March 7<sup>th</sup>, 2023

Prof. John Kubiatowicz

http://cs162.eecs.Berkeley.edu

## Recall: Four requirements for occurrence of Deadlock

#### Mutual exclusion

Only one thread at a time can use a resource.

#### Hold and wait

 Thread holding at least one resource is waiting to acquire additional resources held by other threads

#### No preemption

 Resources are released only voluntarily by the thread holding the resource, after thread is finished with it

#### Circular wait

- There exists a set  $\{T_1, ..., T_n\}$  of waiting threads
  - »  $T_1$  is waiting for a resource that is held by  $T_2$
  - »  $T_2$  is waiting for a resource that is held by  $T_3$
  - **»** ...
  - »  $T_n$  is waiting for a resource that is held by  $T_1$

#### Virtualizing Resources



- Physical Reality: Different Processes/Threads share the same hardware
  - Need to multiplex CPU (Just finished: scheduling)
  - Need to multiplex use of Memory (starting today)
  - Need to multiplex disk and devices (later in term)
- Why worry about memory sharing?
  - The complete working state of a process and/or kernel is defined by its data in memory (and registers)
  - Consequently, cannot just let different threads of control use the same memory
     Physics: two different pieces of data cannot occupy the same locations in memory
  - Probably don't want different threads to even have access to each other's memory if in different processes (protection)

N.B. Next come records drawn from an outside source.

-- ==== Sys2Proof/Safety.lean ====
section
/-! DEFINITION. What counts as a safe run, and the terms that statements are made in: when a slot runs, when its
operands are delivered, and what an instruction leaves alone. -/

namespace Sys2Proof.Machine

/-- Memory is in its canonical form. -/
def State.Canonical (s : State) : Prop := Memory.wf s.mem = true

/-- A step goes on: it answers a next state. -/
def Goes (s t : State) : Prop := step s = .next t

/-- A step neither faults nor is refused. -/
def Safe (s : State) : Prop := ∃ t, Goes s t

/-! ### When a slot runs -/

/-- The strand whose turn it is stands, as `f`, before a slot that it is to run: the slot begins a group or goes on with
one, TRET has not asked to skip it, its guard holds, and the loop sequencer a first or last guard reads is at hand
(R58, R349, R353). -/
def State.Runs (s : State) (h : Slot) (f : Frame) : Prop :=
  ∃ f0, s.frame = some f0 ∧ f0.c.again = none ∧ f0.begin.c.seq.skip ≠ some f0.begin.c.seq.slot
    ∧ f0.begin.c.seq.guardHolds h.guard = true ∧ f0.begin.touchAll (if guardLoops h.guard then [.loops] else []) = .ok f

/-- The strand whose turn it is stands, as `f`, before a slot that has no effect: its guard is false, or TRET has asked
to skip it (R58, R349). -/
def State.Skips (s : State) (h : Slot) (f : Frame) : Prop :=
  ∃ f0, s.frame = some f0 ∧ f0.c.again = none ∧ f = f0.begin ∧ (f.c.seq.skip = some f.c.seq.slot ∨ f.c.seq.guardHolds h.guard = false)

/-- A trigger's operands are delivered as `x`, with what was popped for them taken in `k`: every unit is at hand, every
tag is one the operation accepts, no element lies in an engine-owned block, and the operation need not act later than it
issues; `held` says whether its unit's elastic buffer takes the operation's result (R71, R101, R147, R185, R355). -/
def Frame.Takes (f : Frame) (g : Trig) (x : Args) (k : Fetch) (held : Bool) : Prop :=
  f.gather g = .ok (x, k) ∧ f.timing g k x = .ok held ∧ k.fault = none ∧ k.f.c.seq.late = []
    ∧ f.mustWait g x = false

/-- The frame after delivery, the unit's supplies consumed (R71). -/
def Fetch.ready (k : Fetch) (u : UnitName) : Frame := { k.f with c := k.f.c.consume u }

/-- A move's value is delivered as `v` in frame `g`, and the units its destination touches are at hand in `g'` (R65). -/
def Frame.Carries (f : Frame) (units : Frame → List TileUnit) (a : Src) (v : Val) (g' : Frame) : Prop :=
  ∃ g, f.moveValue a = .ok (v, g) ∧ g.touchAll (units g) = .ok g'

/-- `g` differs from `f` at most in the tiles' owners, the tokens popped and their record for speculation, the streams
popped, what the slot waits for, the feed ports and the transposer's blocks. -/
def Frame.Delivered (f g : Frame) : Prop :=
  g.s = { f.s with tiles := g.s.tiles }
    ∧ g.t = { f.t with k2 := g.t.k2, k3 := g.t.k3, spec := g.t.spec }
    ∧ g.c = { f.c with
        seq := { f.c.seq with pops := g.c.seq.pops, late := g.c.seq.late }
        wants := g.c.wants
        feeds := g.c.feeds
        blocks := g.c.blocks
        mxe := { f.c.mxe with k0 := g.c.mxe.k0 }
        xfu := { f.c.xfu with k1 := g.c.xfu.k1 } }

/-- What a trigger leaves: its operands delivered in `k`, its effect settled, and the slot passed. -/
def Fetch.after (k : Fetch) (h : Slot) (g : Trig) (x : Args) (held : Bool) (e : Effect) : State :=
  ((k.ready g.u).settle h g k x held e).advance h.stop

/-! ### Sources and ports that hold plain values -/

/-- A port through which no stream is read (R71). -/
def Frame.plainPort (f : Frame) (u : UnitName) (p : OpPort) : Bool := (f.portStream u p).isNone

/-- The value at a port that reads no stream: what is supplied, else what is bound, else zero (R71). -/
def Frame.portNow (f : Frame) (u : UnitName) (p : OpPort) : Val :=
  match (f.port u p).supply with
  | some v => v
  | none => match (f.port u p).bind with
    | some (.value v) => v
    | _ => .untyped 0

/-- The operands of a trigger of unit `u` whose source and ports read no stream. -/
def Frame.argsNow (f : Frame) (u : UnitName) (a : Val) : Args :=
  ⟨.val a, .val (f.portNow u .b), .val (f.portNow u .c), .val (f.portNow u .d)⟩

## Important Aspects of Memory Multiplexing

#### • Protection:

- Prevent access to private memory of other processes
  - » Different pages of memory can be given special behavior (Read Only, Invisible to user programs, etc).
  - » Kernel data protected from User programs
  - » Programs protected from themselves

#### Translation:

- Ability to translate accesses from one address space (virtual) to a different one (physical)
- When translation exists, processor uses virtual addresses, physical memory uses physical addresses
- Side effects:
  - » Can be used to avoid overlap
  - » Can be used to give uniform view of memory to programs

#### Controlled overlap:

- Separate state of threads should not collide in physical memory. Obviously, unexpected overlap causes chaos!
- Conversely, would like the ability to overlap when desired (for communication)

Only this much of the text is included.